Say how many lines in the records contain "none". The reply must consist of the number alone.
===== Listed records =====
/-- A partner's schedule packet (R584); spec/06_rejection.md. -/
structure Sched where
  /-- R584: P, ns. -/
  p : Nat := 0
  /-- R584: N_CYC. -/
  nCyc : Nat := 0
  /-- R584: N_ACT. -/
  nAct : Nat := 0
  /-- R584: COORD_SLOT. -/
  slot : Nat := 0
  /-- R584: T64_START in the sender's scale. -/
  start : BitVec 64 := 0
  /-- R584: FRAME_NO. -/
  frameNo : BitVec 32 := 0
deriving DecidableEq, Repr, Inhabited

/-- Rejection; spec/06_rejection.md. -/
structure RjS where
  /-- R200: last 32 candidates of the bank that no train captured. -/
  cands : Bank (List Cand) := []
  /-- R200: slot s of bank b at 8b+s. -/
  trains : Bank Train := []
  /-- R203: predicted arrivals per bank: (timebase count, mask of its train). -/
  blankNow : Bank (List (Nat × BitVec 64)) := []
  /-- R219: RJ_BLANKED. -/
  blanked : BitVec 32 := 0
  /-- R219: RJ_SEED_LOST. -/
  seedLost : BitVec 32 := 0
  /-- R219: RJ_TRAIN_DROP. -/
  trainDrop : BitVec 32 := 0
  /-- R219: echoes of class n in the open frame. -/
  classCur : Bank Nat := []
  /-- R219: RJ_CLASSn. -/
  classLast : Bank Nat := []
  /-- R219: echoes suppressed in the open frame. -/
  suppCur : Nat := 0
  /-- R219: RJ_SUPPRESSED. -/
  suppLast : Nat := 0
  /-- R218: COORD_STATUS. -/
  coordStatus : BitVec 8 := 0
  /-- R203: predicted arrivals of the committed phase per bank. -/
  blankNext : Bank (List (Nat × BitVec 64)) := []
  /-- R199: shots of each bank with pulses without support that are still to be merged: (shot, (time, channel)). -/
  pend : Bank (List (Nat × List (BitVec 64 × Nat))) := []
deriving DecidableEq, Repr, Inhabited

/-- One tap table (R226); spec/07_background_calibration.md. -/
structure TapTab where
  /-- R226: 32 widths, 1/65536 of the coarse period. -/
  w : List Nat := []
  /-- R227: L_build, 1/64 tap. -/
  len : Nat := 0
  /-- R242: sigma_tap, 0.1 ps. -/
  sig : Nat := 0
deriving DecidableEq, Repr, Inhabited

/-- One delay line, 3c+k for RXIN c and 768+3b+k for MON b (R226-R232); spec/07_background_calibration.md. -/
structure LineS where
  /-- R226: counters h_j of the build. -/
  h : Bank Nat := []
  /-- R226: H. -/
  hits : Nat := 0
  /-- R227: sum of replica lengths over the build. -/
  lenSum : Nat := 0
  /-- R227: number of phases summed. -/
  lenN : Nat := 0
  /-- R228: replica length at the start of the build. -/
  lenFrom : Nat := 0
  /-- R229: counters and L_build of a completed build waiting for its test. -/
  done : Option (List Nat × Nat) := none
  /-- R229: counters and L_build of the first build of the pair. -/
  first : Option (List Nat × Nat) := none
  /-- R231: consecutive disagreeing pairs. -/
  disagree : Nat := 0
  /-- R231: calibration-stale. -/
  stale : Bool := false
  /-- R244: active table (none: the production table of OTP). -/
  table : Option TapTab := none
  /-- R232: table to be swapped in. -/
  shadow : Option TapTab := none
  /-- R232: retired table and boundaries left. -/
  retired : Option (TapTab × Nat) := none
deriving DecidableEq, Repr, Inhabited

/-- Tuning Slide; spec/07_background_calibration.md. -/
structure TsS where
  /-- R226: delay lines. -/
  lines : Bank LineS := []
  /-- R233: CAL_EPOCH. -/
  epoch : BitVec 16 := 0
  /-- R233: a commit takes effect at the boundary in progress. -/
  commitNow : Bool := false
  /-- R248: CAL_COMMIT_COUNT. -/
  commitCnt : BitVec 32 := 0
  /-- R248: CAL_DISAGREE. -/
  disagreeCnt : BitVec 32 := 0
  /-- R248: CAL_DISCARD. -/
  discardCnt : BitVec 32 := 0
  /-- R247: CAL_STALE_MON. -/
  staleMon : BitVec 8 := 0
  /-- R227: replica length of MON b, 1/64 tap [no reset value in the spec: DESIGN CHOICE, log entry 2]. -/
  spanMon : Bank Nat := []
  /-- R232: offset and walk sets waiting to swap in (channel, set). -/
  setShadow : List (Nat × List Int) := []
  /-- R138: replica lengths of the monitor inputs in force at the start of their bank's phase, 1/64 tap. -/
  spanMonUse : Bank Nat := []
  /-- R15: CAL_SPAN_DRIFT and CAL_SPAN_LIMIT still in force for a channel set whose phase has not opened since they changed. -/
  spanOld : Bank (Nat × Nat) := []
deriving DecidableEq, Repr, Inhabited

/-- One point record (R251); spec/08_point_output.md. -/
structure Rec where
  /-- R251: VALID. -/
  valid : Bool := false
  /-- R251: ECHO. -/
  echo : Nat := 0
  /-- R251: CHAN. -/
  chan : Nat := 0
  /-- R251: RANGE. -/
  range : Nat := 0
  /-- R251: SAT. -/
  sat : Bool := false
  /-- R251: ECLASS. -/
  eclass : Nat := 0
  /-- R251: INTENS. -/
  intens : Nat := 0
  /-- R251: AZ. -/
  az : Int := 0
  /-- R251: THROTTLED. -/
  throttled : Bool := false
  /-- R251: FBDEGR. -/
  fbdegr : Bool := false
  /-- R251: REPLAYED. -/
  replayed : Bool := false
  /-- R251: CALSTALE. -/
  calstale : Bool := false
  /-- R251: KBIN. -/
  kbin : Nat := 0
  /-- R251: TOFS. -/
  tofs : Nat := 0
  /-- R251: CAMCTX. -/
  camctx : Nat := 15
  /-- R251: SIGMA. -/
  sigma : Nat := 0
  /-- R251: CONF. -/
  conf : Nat := 0
  /-- R251: RGB565. -/
  rgb : Nat := 0
deriving DecidableEq, Repr, Inhabited

/-- A result delivered to the point formatter and waiting to be formed (R251); spec/08_point_output.md. -/
structure ResE where
  /-- R251: the records, colour still to be given. -/
  recs : List Rec := []
  /-- R259: start stamp, T64. -/
  tStart : BitVec 64 := 0
  /-- R186: frame number of the shot. -/
  frame : BitVec 32 := 0
  /-- R186: replayed result. -/
  replayed : Bool := false
  /-- R270: bank. -/
  bank : Nat := 0
  /-- R262: place of the result in its frame: phase boundary, bank, channel. -/
  order : Nat := 0
  /-- R281: window close plus 1 of the shot of an echo-mode result, 0 for another. -/
  closeAt : Nat := 0
  /-- R270: phase boundary of the shot, 0 for a result of a group. -/
  phase : Nat := 0
  /-- R272: timebase count at which it reached the point formatter. -/
  at_ : Nat := 0
  /-- R272: its records are discarded, held longer than PT_HOLD behind an earlier frame. -/
  gone : Bool := false
  /-- R182: start stamp of its shot, timebase count. -/
  unitAt : Nat := 0
deriving DecidableEq, Repr, Inhabited

/-- Point formatter; spec/08_point_output.md. -/
structure PtS where
  /-- R281: STREAMING. -/
  streaming : Bool := false
  /-- R267: PT_INDEX. -/
  index : BitVec 32 := 0
  /-- R266: FIRST_INDEX of the open frame. -/
  firstIndex : BitVec 32 := 0
  /-- R266: POINT_COUNT of the open frame. -/
  pointCount : BitVec 32 := 0
  /-- R266: DROPPED of the open frame. -/
  droppedCur : BitVec 32 := 0
  /-- R272: TRUNCATED of the open frame. -/
  truncated : Bool := false
  /-- R281: PT_LAST_FRAME. -/
  lastFrame : BitVec 32 := 0
  /-- R281: PT_DROPPED. -/
  dropped : BitVec 32 := 0
  /-- R281: PT_HELD_MAX. -/
  heldMax : BitVec 32 := 0
  /-- R281: PT_MAXLAT. -/
  maxLat : BitVec 32 := 0
  /-- R280: PT_RECORDS. -/
  records : BitVec 64 := 0
  /-- R280: PT_DROPPED_TOTAL. -/
  dropTotal : BitVec 32 := 0
  /-- R280: PT_NEG_STATUS. -/
  negStatus : Nat := 0
  /-- R277: VER_POINTS. -/
  ver : BitVec 16 := 0
  /-- R251: results waiting to be formed. -/
  results : List ResE := []
  /-- R182: zoomed results held until the known-answer test of their engine passes. -/
  zoomed : List (Nat × ResE) := []
  /-- R272: records held, with the instant they were formed. -/
  held : List (Rec × Nat) := []
  /-- R273: headers formed and not yet written. -/
  hdrHeld : List (List (BitVec 32)) := []
  /-- R264: REPLAY_HOLD. -/
  replayHold : Bool := false
  /-- R351: per zone, its channel-shots of the frames whose results are due: order, channel, azimuth, ranges, frame. -/
  zoneHits : Bank (List (List Int)) := []
  /-- R261: headers of frames that ended and are still to be written, and whether points are enabled for them, oldest first. -/
  hdrDue : List (List (BitVec 32) × Bool) := []
  /-- R270: records formed and not yet written: with the window close plus 1 of an echo-mode record (0: another), four times its phase plus its bank, and where it waited behind an earlier frame since when (0: it did not). -/
  burst : List (Rec × Nat × Nat × Nat) := []
  /-- R262: histogram mode: records without a measurement that wait for the result of their group: emitter, group, records. -/
  missHeld : List (Nat × Nat × ResE) := []
  /-- R272: timebase count at which the last frame header went out. -/
  headerAt : Nat := 0
  /-- R352: the ZONE parameters of the complete frame that ended last. -/
  zonePars : Bank DVal := []
deriving DecidableEq, Repr, Inhabited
=====
§ Output for this task: 6